-- ==== Sys2Proof/Machine/Command.lean ====
section
/-! DEFINITION. Host commands (R504 to R518, R527, R529 to R532, R565, R566, R751): fetching an entry, the checks every command passes in
their order, and how a command is answered. -/

namespace Sys2Proof

/-! ## Descriptor lists (R513) -/

/-- LAST and TO_HOST of a descriptor. -/
def Descr.last (d : Descr) : Bool := Machine.bit d.flags 0
def Descr.toHost (d : Descr) : Bool := Machine.bit d.flags 1

/-- ADDR is 4-byte aligned, LEN 4 to 2^24 and a multiple of 4, and FLAGS has no other bit. -/
def Descr.ok (d : Descr) : Bool := d.addr % 4 == 0 && decide (4 ≤ d.len) && decide (d.len ≤ 2 ^ 24) && d.len % 4 == 0 && decide (d.flags < 4)

/-- Bytes the list carries in one direction. -/
def Req.carried (q : Req) (toHost : Bool) : Nat := (q.descs.filter (fun d => d.toHost == toHost)).foldl (fun n d => n + d.len) 0

/-- The list keeps R513: its address is 64-byte aligned, 1 to 256 descriptors end at the first with LAST, and no direction passes 64 MiB. The data to
the hub fills its descriptors but for the 3 bytes that LEN may round up. -/
def Req.listOk (q : Req) : Bool :=
  q.dma % 64 == 0 && decide (1 ≤ q.descs.length) && decide (q.descs.length ≤ 256) && q.descs.all Descr.ok &&
    q.descs.dropLast.all (fun d => !d.last) && (q.descs.getLast?.map Descr.last).getD false &&
    decide (q.carried false ≤ 2 ^ 26) && decide (q.carried true ≤ 2 ^ 26) &&
    decide (q.data.length ≤ q.carried false) && decide (q.carried false < q.data.length + 4)

/-- Bytes of room for result data: those of the TO_HOST descriptors, where the command has a list. -/
def Req.room (q : Req) : Nat := if Machine.bit q.flags 1 then q.carried true else 0

end Sys2Proof

namespace Sys2Proof.Machine

/-- What a command names (R531). -/
inductive Target where
  | none_
  | bay (n : Nat)
  /-- A bay, or 0xFFFF for every bay of every present region. -/
  | bays (n : Nat)
  | region (n : Nat)
  /-- A region, or 0xFF for every present region. -/
  | regions (n : Nat)
  deriving DecidableEq, Repr

/-- How a command ends. -/
inductive Reply where
  /-- Complete at once: status, result rows, result data. -/
  | done (st : Status) (res : List Fld) (data : List Byte)
  /-- Complete by COMMAND_DONE within this step: ACCEPTED, then the final status. -/
  | async (st : Status) (res : List Fld) (data : List Byte)
  /-- ACCEPTED; a later row finishes it through its CmdRef. -/
  | later
  deriving DecidableEq, Repr

def fail (st : Status) (s : Hub) : Reply × Hub := (.done st [] [], s)

/-- One row of the command tables of R533 and R567. -/
structure Spec where
  op : Nat
  urgent : Bool := false
  smbus : Bool := false
  act : Bool := true
  lc : List Nat
  len : Nat → Bool
  /-- Lengths of the data to the hub that the command takes. -/
  dataLen : Nat → Bool := fun _ => true
  target : List Byte → Target := fun _ => .none_
  quar : Bool := false
  states : Req → Nat → Bay → Bool := fun _ _ _ => true
  reserved : List Nat := []
  signed : Req → Hub → Bool := fun _ _ => false
  /-- The sub-command of the opcode that this row is. -/
  mine : Req → Bool := fun _ => true

/-- Opcodes of R533 and R567. -/
def knownOpcodes : List Nat :=
  (List.range 9).map (0x0101 + ·) ++ (List.range 9).map (0x0201 + ·) ++ (List.range 10).map (0x0301 + ·) ++
  (List.range 5).map (0x0401 + ·) ++ (List.range 7).map (0x0501 + ·) ++ (List.range 7).map (0x0601 + ·) ++
  (List.range 6).map (0x0701 + ·) ++ (List.range 4).map (0x0801 + ·) ++ (List.range 6).map (0x0901 + ·)

/-- Commands served in ROM recovery (R751): VERSION, IMAGE_STAGE, IMAGE_ACTIVATE, and KEY_STATUS while the vault runs. -/
def romServes (op : Nat) (s : Hub) : Bool :=
  op == 0x0701 || op == 0x0702 || op == 0x0703 || (op == 0x0602 && s.boot.vaultUp)

/-! ## Fetching -/

/-- A mailbox that is fetching (RUNNING, R507) and has both an entry and a free response slot (R505). -/
def canFetch (m : Mailbox) : Bool :=
  m.enable && !m.stopped && decide (m.cmdHead ≠ m.cmdTail) && decide (subMod 512 m.rspTail m.rspHead < 256)

/-- Does the hub take up this command now? The urgent mailbox of a port goes ahead of its normal one (R510). -/
def fetches (q : Req) (s : Hub) : Bool :=
  decide (s.boot.phase ≠ .held) && decide (s.pwr.chip = .s0) && s.boot.supHeld.isNone &&
  match q.mbx with
  | .normal p => (s.port p).linkUp && canFetch (s.port p).normal && !canFetch (s.port p).urgent
  | .urgent p => (s.port p).linkUp && canFetch (s.port p).urgent
  | .smbus => s.host.smb.busy && decide (s.host.smb.held = some q)

/-- CMD_HEAD advances once the entry is read (R504); the SEQ expected next becomes this entry's plus 1 (R508). -/
def consume (q : Req) (s : Hub) : Hub :=
  s.setMailbox q.mbx (fun m => { m with cmdHead := (m.cmdHead + 1) % 512, seqNext := some ((q.seq + 1) % 65536) })

/-- R508. -/
def seqOk (q : Req) (m : Mailbox) : Bool :=
  match m.seqNext with
  | none => true
  | some x => decide (q.seq = x)

def isUrgent : Mbx → Bool
  | .urgent _ => true
  | _ => false

/-- R509 step 2. -/
def flagsOk (q : Req) : Bool := decide (q.flags < 8) && (bit q.flags 2 == isUrgent q.mbx)

/-! ## Checks -/

/-- Step 4: the command runs on this mailbox and from this port (R496, R518, R527). -/
def allowed (c : Spec) (q : Req) (s : Hub) : Bool :=
  match q.mbx with
  | .normal p => !(c.act || c.signed q s) || s.isActive p
  | .urgent p => c.urgent && !c.signed q s && (!c.act || s.isActive p)
  | .smbus => c.smbus && !c.signed q s

/-- Step 5: LENGTH, and the descriptor list where there is one. -/
def lengthOk (c : Spec) (q : Req) : Bool :=
  decide (q.len ≤ 48) && decide (q.payload.length = q.len) && c.len q.len && c.dataLen q.data.length && (!bit q.flags 1 || q.listOk)

/-- R531 and step 6 of R509: a value out of range, then a unit that is fused off. -/
def targetStatus (t : Target) (s : Hub) : Option Status :=
  match t with
  | .none_ => none
  | .bay b => if 128 ≤ b then some .badParam else if s.bayPresent b then none else some .notPresent
  | .bays b => if b = 0xFFFF then none else if 128 ≤ b then some .badParam else if s.bayPresent b then none else some .notPresent
  | .region r => if 8 ≤ r then some .badParam else if s.regionPresent r then none else some .notPresent
  | .regions r => if r = 0xFF then none else if 8 ≤ r then some .badParam else if s.regionPresent r then none else some .notPresent

/-- The region a target lies in, for R532 step 2. -/
def targetRegion : Target → Option Nat
  | .bay b => some (regionOf b)
  | .bays b => if b = 0xFFFF then none else some (regionOf b)
  | .region r => some r
  | .regions r => if r = 0xFF then none else some r
  | .none_ => none

/-- The bay a target names. -/
def targetBay : Target → Option Nat
  | .bay b => some b
  | .bays b => if b = 0xFFFF then none else some b
  | _ => none

/-- The data to the hub before the signature block (R515). -/
def signedData (q : Req) : List Byte := q.data.take (q.data.length - 80)

/-- The digest of a signed command (R516). -/
def cmdDigest (q : Req) : BitVec 256 :=
  let blk := q.data.drop (q.data.length - 80)
  Config.sha256 (toLe 2 q.op ++ toLe 1 q.len ++ q.payload ++ signedData q ++ blk.take 8 ++ (blk.drop 8).take 1 ++ toLe 8 Config.serial.toNat)

/-- R517: the verification of a signed command; OP_SEQ advances with success. -/
def verifyCmd (q : Req) (s : Hub) : Option Status × Hub :=
  if !bit q.flags 1 || decide (q.data.length < 80) then (some .authFail, s)
  else
    let blk := q.data.drop (q.data.length - 80)
    let opseq := fld blk 0 8
    let k := fld blk 8 1
    let key := vaultKey s 0x01 k
    if 4 ≤ k ∨ key.present = false then (some .authFail, s)
    else if !Config.ecdsaVerify (BitVec.ofNat 512 key.val) (cmdDigest q) (sigOf (blk.drop 16)) then (some .authFail, s)
    else if opseq ≤ cellVal s cellOpSeq then (some .authFail, s)
    else
      match cellAdvance cellOpSeq opseq s with
      | (.done _, s) => (none, s)
      | (_, s) => (some .holdupLow, s)

/-- Steps 1 to 4 of R532 that every command shares: life cycle, quarantine, bay state, reserved payload bytes. -/
def commonStatus (c : Spec) (q : Req) (s : Hub) : Option Status :=
  let t := c.target q.payload
  if !c.lc.contains s.lc then some .wrongState
  else if !c.quar && (match targetRegion t with | some r => decide ((s.region r).st = .quarantined) | none => false) then
    some .regionQuarantined
  else if !(match targetBay t with | some b => c.states q b (s.bay b) | none => true) then some .wrongState
  else if c.reserved.any (fun i => byteAt q.payload i != 0) then some .badParam
  else none

/-! ## Answering -/

/-- Source of COMMAND_DONE (R512). -/
def replySource (c : Spec) (q : Req) : Nat := (targetBay (c.target q.payload)).getD chipSrc

def refOf (c : Spec) (q : Req) : CmdRef := { mbx := q.mbx, op := q.op, tag := q.tag, seq := q.seq, src := replySource c q }

/-- FLAGS of a response (R501's ring): COMMAND_DONE follows, result data by DMA, urgent mailbox, SEQ_ERROR. -/
def respFlags (q : Req) (follows hasData seqErr : Bool) : Nat := flags [follows, hasData, isUrgent q.mbx, seqErr]

/-- The response ACCEPTED (R511): the command runs on. -/
def accept (c : Spec) (q : Req) (s : Hub) : Hub :=
  match q.mbx with
  | .smbus => s
  | m => startRunning (refOf c q) (ringResponse m q.op q.tag q.seq .accepted (respFlags q true false false) [] s)

/-- A command is answered (R505, R511, R512, R527); one that is done before another that must complete first is answered ACCEPTED and reported in its
turn (R510). -/
def answer (c : Spec) (q : Req) (seqErr : Bool) (r : Reply) (s : Hub) : Hub :=
  let ref := refOf c q
  match q.mbx with
  | .smbus =>
    (match r with
     | .done st res _ => smbResponse q.op q.tag st res s
     | .async st res _ => smbResponse q.op q.tag st res s
     | .later => s)
  | m =>
    (match r with
     | .done st res data =>
       if mustWait ref s && !seqErr then finish ref st res data (accept c q s)
       else
         let s := sendData m data s
         let f := bit q.flags 0
         let s := ringResponse m q.op q.tag q.seq st (respFlags q f (data != []) seqErr) res s
         if f then commandDone ref st res s else s
     | .async st res data => finish ref st res data (accept c q s)
     | .later => s)

/-- The checks of R509 from step 2 on, R517 and R532, then the command's own body. -/
def checked (c : Spec) (q : Req) (body : CmdRef → Hub → Reply × Hub) (s : Hub) : Reply × Hub :=
  if !flagsOk q then fail .badParam s
  else if !knownOpcodes.contains q.op || (s.romRecovery && !romServes q.op s) then fail .badOpcode s
  else if !allowed c q s then fail .notAuthorised s
  else if !lengthOk c q then fail .badLength s
  else
    match targetStatus (c.target q.payload) s with
    | some st => fail st s
    | none =>
      if !q.dataOk then fail .badParam (mbxErr q.mbx (fun m => { m with dmaErr := true }) s)
      else
        let v := if c.signed q s then verifyCmd q s else (none, s)
        match v.1 with
        | some st => fail st v.2
        | none =>
          match commonStatus c q v.2 with
          | some st => fail st v.2
          | none =>
            let r := body (refOf c q) v.2
            -- one that runs on is answered ACCEPTED before any of its effects
            if r.1 = .later then (.later, (body (refOf c q) (accept c q v.2)).2) else r

/-- A host command row: the entry at the front of its mailbox is fetched and completed. A row does nothing while its mailbox is not
fetching, or with an entry whose opcode or sub-command is another row's. -/
def hostCommand (c : Spec) (body : Req → CmdRef → Hub → Reply × Hub) (q : Req) (s : Hub) : Hub :=
  if !fetches q s || (knownOpcodes.contains q.op && (decide (q.op ≠ c.op) || !c.mine q)) then s
  else if !q.entryOk then
    mbxErr q.mbx (fun m => { m with stopped := true, dmaErr := true }) s
  else
    let m := s.mailbox q.mbx
    let s := consume q s
    match q.mbx, seqOk q m with
    | .smbus, _ => let x := checked c q (body q) s; answer c q false x.1 x.2
    | _, false => answer c q true (.done .badParam [] []) (mbxErr q.mbx (fun m => { m with seqErr := true }) s)
    | _, true =>
      let x := checked c q (body q) s
      answer c q false x.1 x.2

/-! ## Life-cycle lists of the command tables -/

def lcAll : List Nat := [0, 1, 2, 3, 4]
def lcFCF : List Nat := [1, 2, 3]
def lcCF : List Nat := [2, 3]
def lcFC : List Nat := [1, 2]
def lcFCFD : List Nat := [1, 2, 3, 4]

/-- A payload of exactly `n` bytes. -/
def len (n : Nat) : Nat → Bool := fun l => l == n

def bayAt0 (l : List Byte) : Target := .bay (fld l 0 2)

/-! ## The SMBus port (R526 to R528, R688) -/

def Hub.setSmb (s : Hub) (f : Smb → Smb) : Hub := { s with host := { s.host with smb := f s.host.smb } }

/-- The SMBus engine is clocked and served. -/
def smbServed (s : Hub) : Bool := decide (s.boot.phase ≠ .held) && decide (s.pwr.chip ≠ .s3)

/-- A command on the SMBus mailbox from the bytes of a Block Write. -/
def smbReq (l : List Byte) : Req :=
  { mbx := .smbus, op := fld l 0 2, tag := fld l 2 2, seq := 0, len := fld l 4 1, flags := 0, payload := l.drop 6, entryOk := true,
    dma := 0, descs := [], dataOk := true, data := [] }

/-- SMB_COMMAND_WRITE (R526, R527): one command at a time; NACK while BUSY or RSP_READY is set, and for a block outside 6 to 32 bytes. -/
def execSmbCommandWrite (l : List Byte) : State → Turn := onHub fun s =>
  .next (
    if !smbServed s then s
    else
      let s := s.setSmb (fun m => { m with lastUse := s.now })
      if s.host.smb.busy || s.host.smb.rspReady || decide (l.length < 6) || decide (32 < l.length) then s.emit .nack
      else s.setSmb (fun m => { m with busy := true, held := some (smbReq l) }))

/-- SMB_RESPONSE_READ (R527): returns the response and clears RSP_READY. -/
def execSmbResponseRead : State → Turn := onHub fun s =>
  .next (
    if !smbServed s then s
    else
      let s := s.setSmb (fun m => { m with lastUse := s.now })
      if s.host.smb.rspReady then (s.emit (.readBytes s.host.smb.rsp)).setSmb (fun m => { m with rspReady := false, rsp := [] })
      else s.emit .nack)

/-- SMB_STATUS (R526): CHIP_ALARM follows CHIP_FAULT.VALID once FW_READY is set (R634). -/
def smbStatus (s : Hub) : Nat :=
  flags [s.host.smb.rspReady, s.host.smb.busy, s.kept.cfValid && s.fwReady, s.fwReady, s.romRecovery]

/-- SMB_STATUS_READ (R528): releases SMB_ALERT_N. -/
def execSmbStatusRead : State → Turn := onHub fun s =>
  .next (
    if !smbServed s then s
    else (s.emit (.read (smbStatus s))).setSmb (fun m => { m with alertLow := false, lastUse := s.now }))

/-- SMB_ALERT_RESPONSE (R528): a hub that drives SMB_ALERT_N answers the Alert Response Address with its own and releases the line. -/
def execSmbAlertResponse : State → Turn := onHub fun s =>
  .next (
    if smbServed s && s.host.smb.alertLow then
      (s.emit (.read (2 * (0x58 + s.boot.smbStrap)))).setSmb (fun m => { m with alertLow := false, lastUse := s.now })
    else s)

/-- SMB_ADDRESS_MATCH_WAKE (R687, R688): in S3 and during its entry, a match of the hub's address holds SMB_CLK low and wakes. -/
def execSmbAddressMatchWake (addr : Nat) : State → Turn := onHub fun s =>
  .next (
    if addr ≠ 0x58 + s.boot.smbStrap then s
    else
      match s.pwr.chip with
      | .s0 => s
      | _ => { s with pwr := { s.pwr with wakeSrc := s.pwr.wakeSrc ||| 1, wakeDuring := true, smbStretch := true } })

end Sys2Proof.Machine
end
★ ★ ★
__WHAT YOU SHOULD DO__:
Above are the entries. Quote exactly the lines from the one bearing "m with stopped" through the one bearing "def smbReq (l".

__RESPONSE FOR THIS EXERCISE__:
    mbxErr q.mbx (fun m => { m with stopped := true, dmaErr := true }) s
  else
    let m := s.mailbox q.mbx
    let s := consume q s
    match q.mbx, seqOk q m with
    | .smbus, _ => let x := checked c q (body q) s; answer c q false x.1 x.2
    | _, false => answer c q true (.done .badParam [] []) (mbxErr q.mbx (fun m => { m with seqErr := true }) s)
    | _, true =>
      let x := checked c q (body q) s
      answer c q false x.1 x.2

/-! ## Life-cycle lists of the command tables -/

def lcAll : List Nat := [0, 1, 2, 3, 4]
def lcFCF : List Nat := [1, 2, 3]
def lcCF : List Nat := [2, 3]
def lcFC : List Nat := [1, 2]
def lcFCFD : List Nat := [1, 2, 3, 4]

/-- A payload of exactly `n` bytes. -/
def len (n : Nat) : Nat → Bool := fun l => l == n

def bayAt0 (l : List Byte) : Target := .bay (fld l 0 2)

/-! ## The SMBus port (R526 to R528, R688) -/

def Hub.setSmb (s : Hub) (f : Smb → Smb) : Hub := { s with host := { s.host with smb := f s.host.smb } }

/-- The SMBus engine is clocked and served. -/
def smbServed (s : Hub) : Bool := decide (s.boot.phase ≠ .held) && decide (s.pwr.chip ≠ .s3)

/-- A command on the SMBus mailbox from the bytes of a Block Write. -/
def smbReq (l : List Byte) : Req :=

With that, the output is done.